— WHAT THE EXERCISE ASKS —
Using the data below, gather each line that includes the word "waits".

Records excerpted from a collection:
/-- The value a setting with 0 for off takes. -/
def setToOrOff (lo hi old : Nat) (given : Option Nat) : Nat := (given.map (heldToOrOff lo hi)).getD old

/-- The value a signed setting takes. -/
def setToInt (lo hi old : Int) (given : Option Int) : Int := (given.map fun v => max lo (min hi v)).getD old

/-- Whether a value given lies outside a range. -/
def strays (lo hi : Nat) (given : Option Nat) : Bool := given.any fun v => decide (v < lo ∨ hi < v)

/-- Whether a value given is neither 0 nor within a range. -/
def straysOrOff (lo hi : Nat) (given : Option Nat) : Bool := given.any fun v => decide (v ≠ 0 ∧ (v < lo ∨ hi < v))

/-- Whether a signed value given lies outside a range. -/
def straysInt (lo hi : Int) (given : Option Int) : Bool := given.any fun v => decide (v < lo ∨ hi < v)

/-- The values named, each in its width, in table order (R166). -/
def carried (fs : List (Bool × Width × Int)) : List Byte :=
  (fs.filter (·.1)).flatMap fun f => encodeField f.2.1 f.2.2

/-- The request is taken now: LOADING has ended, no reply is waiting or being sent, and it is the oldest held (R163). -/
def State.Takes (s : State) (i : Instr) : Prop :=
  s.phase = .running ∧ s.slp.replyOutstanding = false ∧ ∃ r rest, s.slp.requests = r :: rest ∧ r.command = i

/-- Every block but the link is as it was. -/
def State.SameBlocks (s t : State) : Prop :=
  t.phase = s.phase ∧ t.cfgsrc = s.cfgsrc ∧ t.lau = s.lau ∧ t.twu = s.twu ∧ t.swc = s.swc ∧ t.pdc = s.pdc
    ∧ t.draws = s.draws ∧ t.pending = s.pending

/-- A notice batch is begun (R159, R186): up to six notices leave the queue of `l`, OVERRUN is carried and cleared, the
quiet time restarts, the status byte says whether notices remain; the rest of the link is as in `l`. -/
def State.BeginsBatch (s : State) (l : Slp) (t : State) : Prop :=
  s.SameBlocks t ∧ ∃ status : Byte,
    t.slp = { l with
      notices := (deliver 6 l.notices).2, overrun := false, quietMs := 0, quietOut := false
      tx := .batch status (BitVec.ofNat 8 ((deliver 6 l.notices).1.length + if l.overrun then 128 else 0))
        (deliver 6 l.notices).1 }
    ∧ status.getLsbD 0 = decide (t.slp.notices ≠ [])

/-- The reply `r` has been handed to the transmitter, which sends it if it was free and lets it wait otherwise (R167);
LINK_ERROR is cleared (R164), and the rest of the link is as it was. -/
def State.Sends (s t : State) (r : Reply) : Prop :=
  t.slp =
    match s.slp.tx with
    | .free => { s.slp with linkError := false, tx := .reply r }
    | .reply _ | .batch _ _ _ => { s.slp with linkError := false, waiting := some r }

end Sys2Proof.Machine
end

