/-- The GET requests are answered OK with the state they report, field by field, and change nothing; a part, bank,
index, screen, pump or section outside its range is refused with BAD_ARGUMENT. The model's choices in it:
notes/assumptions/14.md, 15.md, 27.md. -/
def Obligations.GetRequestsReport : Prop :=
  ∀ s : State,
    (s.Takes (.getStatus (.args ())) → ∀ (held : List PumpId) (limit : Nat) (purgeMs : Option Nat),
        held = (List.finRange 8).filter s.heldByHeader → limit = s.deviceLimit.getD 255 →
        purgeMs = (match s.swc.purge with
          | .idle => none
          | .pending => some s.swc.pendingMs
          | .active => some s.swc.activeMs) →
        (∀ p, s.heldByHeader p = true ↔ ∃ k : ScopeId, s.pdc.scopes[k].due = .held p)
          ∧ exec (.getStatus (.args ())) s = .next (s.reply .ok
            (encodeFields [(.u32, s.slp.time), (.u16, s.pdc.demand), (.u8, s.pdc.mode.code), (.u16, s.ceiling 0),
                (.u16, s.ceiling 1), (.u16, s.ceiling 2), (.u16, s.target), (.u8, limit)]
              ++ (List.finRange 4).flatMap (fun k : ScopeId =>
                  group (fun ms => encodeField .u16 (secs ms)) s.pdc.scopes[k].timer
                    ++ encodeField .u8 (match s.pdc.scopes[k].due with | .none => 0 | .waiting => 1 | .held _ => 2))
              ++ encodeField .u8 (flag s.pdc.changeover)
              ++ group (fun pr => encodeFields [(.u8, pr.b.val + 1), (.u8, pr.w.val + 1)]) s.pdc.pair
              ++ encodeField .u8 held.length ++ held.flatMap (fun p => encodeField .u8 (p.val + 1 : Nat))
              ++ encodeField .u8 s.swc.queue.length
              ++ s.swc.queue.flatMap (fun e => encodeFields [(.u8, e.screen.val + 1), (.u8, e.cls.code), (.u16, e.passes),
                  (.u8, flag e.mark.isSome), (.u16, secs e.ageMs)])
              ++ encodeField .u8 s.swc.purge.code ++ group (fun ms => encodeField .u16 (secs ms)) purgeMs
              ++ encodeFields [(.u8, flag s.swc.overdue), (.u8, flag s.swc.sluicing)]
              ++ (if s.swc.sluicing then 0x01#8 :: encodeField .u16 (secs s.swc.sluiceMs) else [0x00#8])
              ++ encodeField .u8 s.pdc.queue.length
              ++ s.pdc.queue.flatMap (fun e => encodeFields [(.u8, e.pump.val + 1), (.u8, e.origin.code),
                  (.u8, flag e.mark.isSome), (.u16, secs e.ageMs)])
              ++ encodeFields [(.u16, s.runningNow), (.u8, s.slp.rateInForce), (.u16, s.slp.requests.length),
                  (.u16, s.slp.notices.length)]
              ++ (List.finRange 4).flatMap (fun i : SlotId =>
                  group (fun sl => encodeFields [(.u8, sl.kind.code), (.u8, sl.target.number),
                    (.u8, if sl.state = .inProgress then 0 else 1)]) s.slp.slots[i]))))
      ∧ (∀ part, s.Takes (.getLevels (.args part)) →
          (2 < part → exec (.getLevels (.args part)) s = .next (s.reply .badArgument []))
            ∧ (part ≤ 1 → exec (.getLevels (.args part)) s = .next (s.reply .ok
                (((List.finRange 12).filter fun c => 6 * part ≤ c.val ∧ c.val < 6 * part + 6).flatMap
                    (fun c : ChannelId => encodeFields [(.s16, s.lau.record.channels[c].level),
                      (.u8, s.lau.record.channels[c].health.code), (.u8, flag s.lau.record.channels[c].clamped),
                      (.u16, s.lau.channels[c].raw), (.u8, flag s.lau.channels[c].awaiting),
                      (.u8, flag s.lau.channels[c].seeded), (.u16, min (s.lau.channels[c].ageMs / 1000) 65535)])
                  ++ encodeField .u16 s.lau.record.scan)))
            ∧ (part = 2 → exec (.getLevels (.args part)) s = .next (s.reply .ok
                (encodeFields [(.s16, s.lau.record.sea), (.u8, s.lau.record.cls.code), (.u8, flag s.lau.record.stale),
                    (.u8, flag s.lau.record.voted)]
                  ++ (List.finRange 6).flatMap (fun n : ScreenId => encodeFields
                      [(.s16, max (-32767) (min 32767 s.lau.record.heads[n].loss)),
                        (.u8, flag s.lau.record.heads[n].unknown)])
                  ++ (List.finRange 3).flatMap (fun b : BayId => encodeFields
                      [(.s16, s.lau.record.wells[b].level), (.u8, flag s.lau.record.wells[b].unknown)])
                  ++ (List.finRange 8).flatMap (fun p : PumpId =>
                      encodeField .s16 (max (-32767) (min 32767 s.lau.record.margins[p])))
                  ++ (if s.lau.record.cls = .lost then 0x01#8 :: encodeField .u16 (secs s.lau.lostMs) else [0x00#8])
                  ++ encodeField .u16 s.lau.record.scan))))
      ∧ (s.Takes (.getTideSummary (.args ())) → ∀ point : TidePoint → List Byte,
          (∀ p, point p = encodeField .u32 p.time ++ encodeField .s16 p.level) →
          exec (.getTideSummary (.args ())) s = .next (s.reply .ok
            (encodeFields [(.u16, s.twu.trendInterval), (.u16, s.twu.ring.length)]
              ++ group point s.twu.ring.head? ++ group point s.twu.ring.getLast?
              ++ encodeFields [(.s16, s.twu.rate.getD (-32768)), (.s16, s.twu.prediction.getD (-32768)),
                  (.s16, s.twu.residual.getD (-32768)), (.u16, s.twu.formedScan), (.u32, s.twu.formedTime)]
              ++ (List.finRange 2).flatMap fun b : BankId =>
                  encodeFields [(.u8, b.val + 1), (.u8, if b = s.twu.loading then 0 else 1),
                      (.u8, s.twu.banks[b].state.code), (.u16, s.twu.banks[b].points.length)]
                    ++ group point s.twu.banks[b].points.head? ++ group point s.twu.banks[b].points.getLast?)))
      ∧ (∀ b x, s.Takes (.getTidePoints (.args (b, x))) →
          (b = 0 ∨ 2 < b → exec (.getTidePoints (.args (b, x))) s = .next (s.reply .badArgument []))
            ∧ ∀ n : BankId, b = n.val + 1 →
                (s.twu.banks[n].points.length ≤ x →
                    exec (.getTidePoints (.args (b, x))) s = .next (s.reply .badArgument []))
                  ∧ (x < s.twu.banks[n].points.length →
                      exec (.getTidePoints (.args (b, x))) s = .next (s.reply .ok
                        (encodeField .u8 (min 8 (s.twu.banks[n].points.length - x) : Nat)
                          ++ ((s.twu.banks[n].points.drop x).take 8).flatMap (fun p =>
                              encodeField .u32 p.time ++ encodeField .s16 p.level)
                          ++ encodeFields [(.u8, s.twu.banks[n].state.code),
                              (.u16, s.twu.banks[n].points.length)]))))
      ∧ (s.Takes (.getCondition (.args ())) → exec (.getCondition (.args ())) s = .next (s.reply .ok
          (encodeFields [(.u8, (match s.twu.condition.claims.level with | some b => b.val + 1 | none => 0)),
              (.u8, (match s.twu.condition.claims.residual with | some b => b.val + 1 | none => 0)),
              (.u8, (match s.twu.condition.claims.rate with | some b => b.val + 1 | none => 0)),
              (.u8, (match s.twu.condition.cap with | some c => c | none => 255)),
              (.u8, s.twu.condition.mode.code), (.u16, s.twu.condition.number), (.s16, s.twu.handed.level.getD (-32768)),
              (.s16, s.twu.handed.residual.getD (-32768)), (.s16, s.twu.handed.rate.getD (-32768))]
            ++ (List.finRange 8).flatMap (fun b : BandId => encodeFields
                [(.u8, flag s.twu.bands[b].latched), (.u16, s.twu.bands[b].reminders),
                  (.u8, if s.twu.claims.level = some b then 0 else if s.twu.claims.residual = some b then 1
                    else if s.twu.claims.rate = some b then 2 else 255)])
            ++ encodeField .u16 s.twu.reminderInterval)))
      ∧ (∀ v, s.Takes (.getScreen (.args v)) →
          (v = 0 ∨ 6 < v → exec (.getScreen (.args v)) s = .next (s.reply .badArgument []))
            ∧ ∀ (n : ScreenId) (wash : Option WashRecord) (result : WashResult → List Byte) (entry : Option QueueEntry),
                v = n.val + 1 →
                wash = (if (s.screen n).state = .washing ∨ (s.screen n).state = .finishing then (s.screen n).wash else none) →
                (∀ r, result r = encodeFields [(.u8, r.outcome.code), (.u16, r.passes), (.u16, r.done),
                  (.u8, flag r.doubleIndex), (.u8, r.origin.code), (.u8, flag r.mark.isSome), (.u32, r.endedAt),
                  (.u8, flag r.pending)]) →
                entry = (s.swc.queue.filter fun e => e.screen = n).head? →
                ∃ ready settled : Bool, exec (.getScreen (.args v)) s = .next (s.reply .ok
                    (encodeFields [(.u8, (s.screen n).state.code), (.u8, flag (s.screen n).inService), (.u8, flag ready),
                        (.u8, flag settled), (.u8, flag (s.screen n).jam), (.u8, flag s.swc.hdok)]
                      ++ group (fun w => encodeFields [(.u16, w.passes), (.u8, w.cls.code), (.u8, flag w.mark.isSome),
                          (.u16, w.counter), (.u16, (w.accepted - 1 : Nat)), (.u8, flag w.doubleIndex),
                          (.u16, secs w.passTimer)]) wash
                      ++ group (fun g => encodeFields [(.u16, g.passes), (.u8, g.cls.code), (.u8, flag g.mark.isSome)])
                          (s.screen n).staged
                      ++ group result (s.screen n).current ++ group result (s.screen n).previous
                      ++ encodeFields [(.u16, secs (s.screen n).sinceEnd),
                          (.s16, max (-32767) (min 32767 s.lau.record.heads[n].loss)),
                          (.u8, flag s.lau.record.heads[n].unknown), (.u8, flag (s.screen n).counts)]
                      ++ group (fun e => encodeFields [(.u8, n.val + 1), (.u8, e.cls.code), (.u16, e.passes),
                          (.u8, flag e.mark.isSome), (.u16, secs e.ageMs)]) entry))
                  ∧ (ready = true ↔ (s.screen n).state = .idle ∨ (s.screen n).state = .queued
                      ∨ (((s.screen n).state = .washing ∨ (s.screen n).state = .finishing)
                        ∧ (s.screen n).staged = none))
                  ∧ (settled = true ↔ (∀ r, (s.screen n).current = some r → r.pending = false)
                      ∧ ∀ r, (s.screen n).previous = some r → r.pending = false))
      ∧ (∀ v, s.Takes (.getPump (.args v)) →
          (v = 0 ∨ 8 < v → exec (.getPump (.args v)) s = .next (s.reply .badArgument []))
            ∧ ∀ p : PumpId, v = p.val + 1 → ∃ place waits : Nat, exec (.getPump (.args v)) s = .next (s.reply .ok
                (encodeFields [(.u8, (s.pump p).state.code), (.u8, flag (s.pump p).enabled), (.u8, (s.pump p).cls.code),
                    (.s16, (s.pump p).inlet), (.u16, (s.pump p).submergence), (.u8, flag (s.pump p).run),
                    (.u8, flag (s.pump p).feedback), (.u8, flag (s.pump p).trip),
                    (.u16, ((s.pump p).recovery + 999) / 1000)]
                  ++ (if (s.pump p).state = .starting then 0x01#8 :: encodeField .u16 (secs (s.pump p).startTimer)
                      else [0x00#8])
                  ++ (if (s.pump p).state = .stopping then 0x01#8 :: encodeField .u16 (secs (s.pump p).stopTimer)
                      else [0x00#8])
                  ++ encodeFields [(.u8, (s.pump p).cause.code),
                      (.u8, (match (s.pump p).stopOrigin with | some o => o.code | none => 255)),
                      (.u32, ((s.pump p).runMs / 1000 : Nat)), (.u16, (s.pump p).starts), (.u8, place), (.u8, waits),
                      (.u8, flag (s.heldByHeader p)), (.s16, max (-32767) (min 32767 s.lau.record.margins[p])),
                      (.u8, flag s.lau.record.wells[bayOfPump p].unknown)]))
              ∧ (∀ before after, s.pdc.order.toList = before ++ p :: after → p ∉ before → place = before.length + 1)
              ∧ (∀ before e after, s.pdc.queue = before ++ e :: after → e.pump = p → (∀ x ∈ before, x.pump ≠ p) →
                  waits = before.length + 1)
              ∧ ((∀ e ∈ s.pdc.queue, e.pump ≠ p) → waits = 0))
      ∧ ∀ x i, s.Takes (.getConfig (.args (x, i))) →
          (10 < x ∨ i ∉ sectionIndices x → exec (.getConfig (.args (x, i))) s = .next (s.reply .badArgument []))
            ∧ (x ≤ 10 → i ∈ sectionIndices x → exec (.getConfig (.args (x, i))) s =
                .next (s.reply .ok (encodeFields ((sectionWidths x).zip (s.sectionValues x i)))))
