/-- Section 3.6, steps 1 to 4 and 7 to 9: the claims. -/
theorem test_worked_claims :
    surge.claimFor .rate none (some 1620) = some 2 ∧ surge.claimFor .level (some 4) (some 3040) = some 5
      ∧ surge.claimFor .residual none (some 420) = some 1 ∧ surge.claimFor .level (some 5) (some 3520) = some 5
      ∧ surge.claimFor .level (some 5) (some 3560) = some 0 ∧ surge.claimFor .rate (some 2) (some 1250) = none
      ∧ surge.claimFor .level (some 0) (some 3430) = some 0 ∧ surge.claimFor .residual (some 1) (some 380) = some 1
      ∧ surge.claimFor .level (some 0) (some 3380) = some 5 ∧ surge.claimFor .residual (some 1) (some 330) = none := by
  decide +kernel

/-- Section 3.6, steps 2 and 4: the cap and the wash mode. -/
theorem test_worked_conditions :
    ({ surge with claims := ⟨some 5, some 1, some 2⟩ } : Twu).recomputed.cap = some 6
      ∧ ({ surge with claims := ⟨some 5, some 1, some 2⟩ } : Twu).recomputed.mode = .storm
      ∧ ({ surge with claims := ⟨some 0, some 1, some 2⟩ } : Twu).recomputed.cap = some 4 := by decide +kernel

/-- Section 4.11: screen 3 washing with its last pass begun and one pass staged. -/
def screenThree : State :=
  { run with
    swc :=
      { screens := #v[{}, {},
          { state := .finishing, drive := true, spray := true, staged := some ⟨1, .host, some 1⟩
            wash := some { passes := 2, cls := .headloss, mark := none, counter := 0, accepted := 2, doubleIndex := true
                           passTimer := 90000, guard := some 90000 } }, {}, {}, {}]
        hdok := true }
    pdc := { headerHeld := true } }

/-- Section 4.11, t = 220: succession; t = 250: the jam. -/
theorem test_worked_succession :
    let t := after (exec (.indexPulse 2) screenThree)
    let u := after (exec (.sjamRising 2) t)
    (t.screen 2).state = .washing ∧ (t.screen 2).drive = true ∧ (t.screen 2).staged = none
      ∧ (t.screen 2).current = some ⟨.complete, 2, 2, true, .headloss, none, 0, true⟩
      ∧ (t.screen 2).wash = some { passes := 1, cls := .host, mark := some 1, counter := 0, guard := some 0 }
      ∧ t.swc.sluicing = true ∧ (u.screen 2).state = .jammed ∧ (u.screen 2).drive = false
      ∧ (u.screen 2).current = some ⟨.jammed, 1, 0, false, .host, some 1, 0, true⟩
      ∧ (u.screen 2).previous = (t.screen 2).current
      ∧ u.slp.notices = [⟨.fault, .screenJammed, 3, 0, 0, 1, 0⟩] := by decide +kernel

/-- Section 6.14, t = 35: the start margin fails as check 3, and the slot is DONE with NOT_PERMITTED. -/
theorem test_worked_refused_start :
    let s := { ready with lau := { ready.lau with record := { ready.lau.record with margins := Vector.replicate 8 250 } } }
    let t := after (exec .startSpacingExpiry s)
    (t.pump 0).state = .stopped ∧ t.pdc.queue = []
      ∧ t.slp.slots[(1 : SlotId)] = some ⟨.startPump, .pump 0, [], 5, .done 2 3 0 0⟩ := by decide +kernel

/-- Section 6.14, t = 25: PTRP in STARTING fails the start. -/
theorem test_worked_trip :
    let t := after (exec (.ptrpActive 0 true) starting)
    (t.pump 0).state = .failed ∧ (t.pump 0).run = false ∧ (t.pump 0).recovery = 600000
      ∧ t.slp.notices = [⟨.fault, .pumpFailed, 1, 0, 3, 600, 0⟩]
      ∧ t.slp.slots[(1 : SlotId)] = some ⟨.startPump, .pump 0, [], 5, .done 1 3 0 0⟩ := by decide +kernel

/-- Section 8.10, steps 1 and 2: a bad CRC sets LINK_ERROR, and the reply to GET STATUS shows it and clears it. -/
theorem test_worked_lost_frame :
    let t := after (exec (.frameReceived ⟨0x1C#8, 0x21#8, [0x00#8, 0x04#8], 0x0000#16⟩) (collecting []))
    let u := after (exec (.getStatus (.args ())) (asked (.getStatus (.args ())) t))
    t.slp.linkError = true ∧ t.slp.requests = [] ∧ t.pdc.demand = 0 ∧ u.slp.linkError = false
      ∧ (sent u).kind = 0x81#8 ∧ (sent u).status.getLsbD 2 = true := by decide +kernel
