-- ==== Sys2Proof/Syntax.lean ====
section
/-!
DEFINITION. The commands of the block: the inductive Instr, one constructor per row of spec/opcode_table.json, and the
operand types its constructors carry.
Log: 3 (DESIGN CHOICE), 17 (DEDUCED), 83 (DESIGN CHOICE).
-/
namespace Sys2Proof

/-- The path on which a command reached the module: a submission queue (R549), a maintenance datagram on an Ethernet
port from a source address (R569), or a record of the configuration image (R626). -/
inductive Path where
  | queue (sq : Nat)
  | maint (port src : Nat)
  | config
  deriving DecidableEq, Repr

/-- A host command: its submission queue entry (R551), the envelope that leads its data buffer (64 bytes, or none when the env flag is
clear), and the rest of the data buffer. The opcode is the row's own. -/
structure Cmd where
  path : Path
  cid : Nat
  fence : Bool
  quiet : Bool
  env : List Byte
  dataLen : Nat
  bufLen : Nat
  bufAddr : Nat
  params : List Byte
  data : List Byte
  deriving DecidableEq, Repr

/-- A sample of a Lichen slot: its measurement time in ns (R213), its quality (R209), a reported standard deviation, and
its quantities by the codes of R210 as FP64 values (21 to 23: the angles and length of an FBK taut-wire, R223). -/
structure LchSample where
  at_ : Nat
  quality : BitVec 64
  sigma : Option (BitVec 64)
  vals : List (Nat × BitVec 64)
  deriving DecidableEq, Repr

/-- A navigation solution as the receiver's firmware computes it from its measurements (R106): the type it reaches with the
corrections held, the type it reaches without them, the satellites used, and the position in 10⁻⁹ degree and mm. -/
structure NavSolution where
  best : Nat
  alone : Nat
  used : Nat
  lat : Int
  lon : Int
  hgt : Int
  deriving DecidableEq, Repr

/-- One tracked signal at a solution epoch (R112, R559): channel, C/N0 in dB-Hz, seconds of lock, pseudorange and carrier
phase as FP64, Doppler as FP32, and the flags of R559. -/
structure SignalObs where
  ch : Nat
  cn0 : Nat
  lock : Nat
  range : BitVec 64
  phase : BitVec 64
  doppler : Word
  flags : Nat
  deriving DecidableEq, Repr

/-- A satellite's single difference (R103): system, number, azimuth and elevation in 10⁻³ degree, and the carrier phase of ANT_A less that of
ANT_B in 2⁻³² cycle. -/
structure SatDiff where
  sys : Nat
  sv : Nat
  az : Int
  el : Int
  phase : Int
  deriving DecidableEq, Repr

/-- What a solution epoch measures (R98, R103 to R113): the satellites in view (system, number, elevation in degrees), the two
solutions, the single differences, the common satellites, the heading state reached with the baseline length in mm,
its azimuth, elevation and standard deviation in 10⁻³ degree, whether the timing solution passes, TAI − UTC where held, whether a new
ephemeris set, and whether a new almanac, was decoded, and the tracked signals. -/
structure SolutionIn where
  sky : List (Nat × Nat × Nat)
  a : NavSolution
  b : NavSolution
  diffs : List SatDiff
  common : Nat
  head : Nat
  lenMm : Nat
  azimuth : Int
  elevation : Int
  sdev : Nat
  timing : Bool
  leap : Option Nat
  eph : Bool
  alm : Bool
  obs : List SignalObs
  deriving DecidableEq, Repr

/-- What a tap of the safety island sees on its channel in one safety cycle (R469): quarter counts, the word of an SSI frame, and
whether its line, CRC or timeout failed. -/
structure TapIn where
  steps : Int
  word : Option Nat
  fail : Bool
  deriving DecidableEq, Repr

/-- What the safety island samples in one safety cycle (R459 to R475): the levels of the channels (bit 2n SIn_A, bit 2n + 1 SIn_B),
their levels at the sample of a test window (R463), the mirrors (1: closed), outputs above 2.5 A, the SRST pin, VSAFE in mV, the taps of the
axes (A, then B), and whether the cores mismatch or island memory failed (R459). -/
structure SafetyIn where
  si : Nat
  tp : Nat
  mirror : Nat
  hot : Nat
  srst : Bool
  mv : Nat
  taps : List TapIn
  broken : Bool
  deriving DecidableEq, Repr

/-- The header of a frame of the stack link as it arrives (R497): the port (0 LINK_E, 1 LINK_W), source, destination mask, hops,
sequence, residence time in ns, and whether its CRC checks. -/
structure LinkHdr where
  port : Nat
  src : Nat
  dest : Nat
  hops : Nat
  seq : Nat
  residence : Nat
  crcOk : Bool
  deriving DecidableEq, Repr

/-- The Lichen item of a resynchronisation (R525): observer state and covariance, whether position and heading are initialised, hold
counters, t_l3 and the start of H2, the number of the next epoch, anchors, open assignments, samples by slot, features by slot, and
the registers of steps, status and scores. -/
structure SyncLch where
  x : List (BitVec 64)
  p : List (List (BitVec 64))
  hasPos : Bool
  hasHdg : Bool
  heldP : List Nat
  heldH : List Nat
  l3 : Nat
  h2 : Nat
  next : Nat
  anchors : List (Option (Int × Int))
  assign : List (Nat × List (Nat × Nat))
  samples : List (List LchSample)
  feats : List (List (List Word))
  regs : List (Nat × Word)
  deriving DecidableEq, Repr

— RESULT OF THE EXERCISE —
            ∧ ∀ p : PumpId, v = p.val + 1 → ∃ place waits : Nat, exec (.getPump (.args v)) s = .next (s.reply .ok
                      (.u32, ((s.pump p).runMs / 1000 : Nat)), (.u16, (s.pump p).starts), (.u8, place), (.u8, waits),
                  waits = before.length + 1)
              ∧ ((∀ e ∈ s.pdc.queue, e.pump ≠ p) → waits = 0))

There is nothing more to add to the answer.